When the line containing "itself (R51). -/" appears in the entries below, begin printing there and stop after the line containing "of a scan. -/"; print each of those lines exactly and no other line.
== == ==
/-! ## Permutes -/

/-- The lanes of a source that active result lanes read. -/
def readLanesOf (act : BitVec 64) (src : Nat → Option Nat) : BitVec 64 :=
  laneMask fun j => (List.range 64).any fun i => act.getLsbD i && src i == some j
/-- A permute (R159): lane `i` of the result is lane `src i` of srcA, or 0; an index lane that is poison makes it poison. -/
def State.permute (s : State) (d a : Reg) (act : BitVec 64) (ix : List VSrc) (badIx : Nat → Bool)
    (src : Nat → Option Nat) : SlotOut :=
  let src' (i : Nat) : Option Nat := if badIx i then none else src i
  let x := s.vsrc a (readLanesOf act src')
  s.needsLanes ix (s.vecOut 3 d act [x] fun i =>
    if badIx i then LaneRes.bad else match src' i with | some j => x.val.move j | none => LaneRes.of 0)
/-- A permute whose one index is lane 0 of srcB, read when a lane is active. -/
def State.permuteBy (s : State) (d a b : Reg) (k : BitVec 3) (src : Nat → Nat → Option Nat) : SlotOut :=
  let act := s.ctx.vec.active k
  let y := s.vsrc b (if act = 0 then 0 else 1)
  s.permute d a act [y] (fun _ => y.val.poisonSide.getLsbD 0) (src (y.val.lane 0).toNat)
/-- VPERM. -/
def execVperm (d a b : Reg) (k : BitVec 3) (s : State) : Out :=
  let act := s.ctx.vec.active k
  let y := s.vsrc b act
  s.taskOnly (s.permute d a act [y] (fun i => y.val.poisonSide.getLsbD i) fun i => some ((y.val.lane i).toNat % 64))
/-- VBCAST. -/
def execVbcast (d a b : Reg) (k : BitVec 3) (s : State) : Out := s.taskOnly (s.permuteBy d a b k fun v _ => some (v % 64))
/-- VSLIDEUP. -/
def execVslideup (d a b : Reg) (k : BitVec 3) (s : State) : Out :=
  s.taskOnly (s.permuteBy d a b k fun v i => if v % 128 ≤ i then some (i - v % 128) else none)
/-- VSLIDEDN. -/
def execVslidedn (d a b : Reg) (k : BitVec 3) (s : State) : Out :=
  s.taskOnly (s.permuteBy d a b k fun v i => if i + v % 128 < 64 then some (i + v % 128) else none)
/-- VREV. -/
def execVrev (d a : Reg) (k : BitVec 3) (s : State) : Out :=
  s.taskOnly (s.permute d a (s.ctx.vec.active k) [] (fun _ => false) fun i => some (63 - i))
/-- VSPLAT: a scalar position's value in every active lane. -/
def execVsplat (d a : Reg) (k : BitVec 3) (s : State) : Out :=
  s.taskOnly (s.needsScalar a false fun v =>
    s.vecOut 3 d (s.ctx.vec.active k) [] fun _ =>
      if v.poison then LaneRes.bad else LaneRes.of (v.val.setWidth 32))

/-! ## Scans and reductions -/

/-- The operation of a scan or reduction. -/
inductive VFold where
  | add | max | min | and | or | xor
  deriving DecidableEq, Repr

/-- Op on two elements (R160, R161): integer sums wrap, FP sums round to nearest. -/
def VTy.fold (t : VTy) (o : VFold) (x y : Nat) : FRes :=
  match o with
  | .add => match t with
    | .int w _ => ((x + y) % 2 ^ w, 0)
    | .fp f => f.addV .rn (f.unpack x) (f.unpack y)
  | .max => (t.pick true x y, 0)
  | .min => (t.pick false x y, 0)
  | .and => (Nat.land x y, 0)
  | .or => (Nat.lor x y, 0)
  | .xor => (Nat.xor x y, 0)
/-- The identity Id (R160, R161). -/
def VTy.ident (t : VTy) (o : VFold) : Nat :=
  match t, o with
  | .int .., .add => 0
  | .int w true, .max => 2 ^ (w - 1)
  | .int _ false, .max => 0
  | .int w true, .min => 2 ^ (w - 1) - 1
  | .int w false, .min => 2 ^ w - 1
  | .fp f, .add => f.sign true 0
  | .fp f, .max => f.sign true f.infCode
  | .fp f, .min => f.infCode
  | t, .and => 2 ^ t.w - 1
  | _, _ => 0
/-- Combine two partial results with the flags of both; poison takes part in nothing but itself (R51). -/
def VTy.comb (t : VTy) (o : VFold) (x y : Option FRes) : Option FRes :=
  match x, y with
  | some u, some v => let r := t.fold o u.1 v.1; some (r.1, u.2 ||| v.2 ||| r.2)
  | _, _ => none
/-- The element sequence of a source, with Id in inactive lanes. -/
def VTy.seq (t : VTy) (o : VFold) (v : VReg) (act : BitVec 64) : List (Option FRes) :=
  (List.range 64).flatMap fun i => (List.range t.epl).map fun j =>
    if act.getLsbD i then (t.read v i j).map fun x => (x, 0) else some (t.ident o, 0)
/-- The number of doublings over the elements of a register. -/
def VTy.levels (t : VTy) : Nat := (64 * t.epl).log2
/-- One step of a scan. -/
def VTy.scanStep (t : VTy) (o : VFold) (l : List (Option FRes)) (d : Nat) : List (Option FRes) :=
  l.take d ++ List.zipWith (t.comb o) l (l.drop d)
/-- The inclusive scan. -/
def VTy.scan (t : VTy) (o : VFold) (l : List (Option FRes)) : List (Option FRes) :=
  (List.range t.levels).foldl (fun l i => t.scanStep o l (2 ^ i)) l
/-- The elements of lane `i` of a sequence. -/
def VTy.laneOf (t : VTy) (l : List (Option FRes)) (i : Nat) : LaneRes := t.result ((l.drop (i * t.epl)).take t.epl)
/-- The lanes that active results of a scan read (R146, R160): VSCANX's elements depend on those below them only, so in a type with
one element a lane its highest active lane is read by none. -/
def VTy.scanNeed (t : VTy) (exclusive : Bool) (act : BitVec 64) : BitVec 64 :=
  if exclusive && t.epl == 1 then laneMask fun i => act.getLsbD i && act >>> (i + 1) != 0 else act
/-- The scans (R160). -/
def State.vscan (s : State) (o : VFold) (exclusive : Bool) (d a : Reg) (k : BitVec 3) (t : BitVec 4) : SlotOut :=
  let ty := VTy.of t
  let act := s.ctx.vec.active k
  let x := s.vsrc a (ty.scanNeed exclusive act)
  let l := ty.scan o (ty.seq o x.val act)
  let l := if exclusive then some (ty.ident o, 0) :: l.dropLast else l
  s.vecOut 6 d act [x] (ty.laneOf l)
/-- VSCANI. -/
def execVscani (d a : Reg) (k : BitVec 3) (t : BitVec 4) (s : State) : Out := s.taskOnly (s.vscan .add false d a k t)
/-- VSCANX. -/
def execVscanx (d a : Reg) (k : BitVec 3) (t : BitVec 4) (s : State) : Out := s.taskOnly (s.vscan .add true d a k t)
/-- VSCANMAX. -/
def execVscanmax (d a : Reg) (k : BitVec 3) (t : BitVec 4) (s : State) : Out := s.taskOnly (s.vscan .max false d a k t)
/-- VSCANMIN. -/
def execVscanmin (d a : Reg) (k : BitVec 3) (t : BitVec 4) (s : State) : Out := s.taskOnly (s.vscan .min false d a k t)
== == ==
▶ _EXERCISE RESPONSE_:
/-- Combine two partial results with the flags of both; poison takes part in nothing but itself (R51). -/
def VTy.comb (t : VTy) (o : VFold) (x y : Option FRes) : Option FRes :=
  match x, y with
  | some u, some v => let r := t.fold o u.1 v.1; some (r.1, u.2 ||| v.2 ||| r.2)
  | _, _ => none
/-- The element sequence of a source, with Id in inactive lanes. -/
def VTy.seq (t : VTy) (o : VFold) (v : VReg) (act : BitVec 64) : List (Option FRes) :=
  (List.range 64).flatMap fun i => (List.range t.epl).map fun j =>
    if act.getLsbD i then (t.read v i j).map fun x => (x, 0) else some (t.ident o, 0)
/-- The number of doublings over the elements of a register. -/
def VTy.levels (t : VTy) : Nat := (64 * t.epl).log2
/-- One step of a scan. -/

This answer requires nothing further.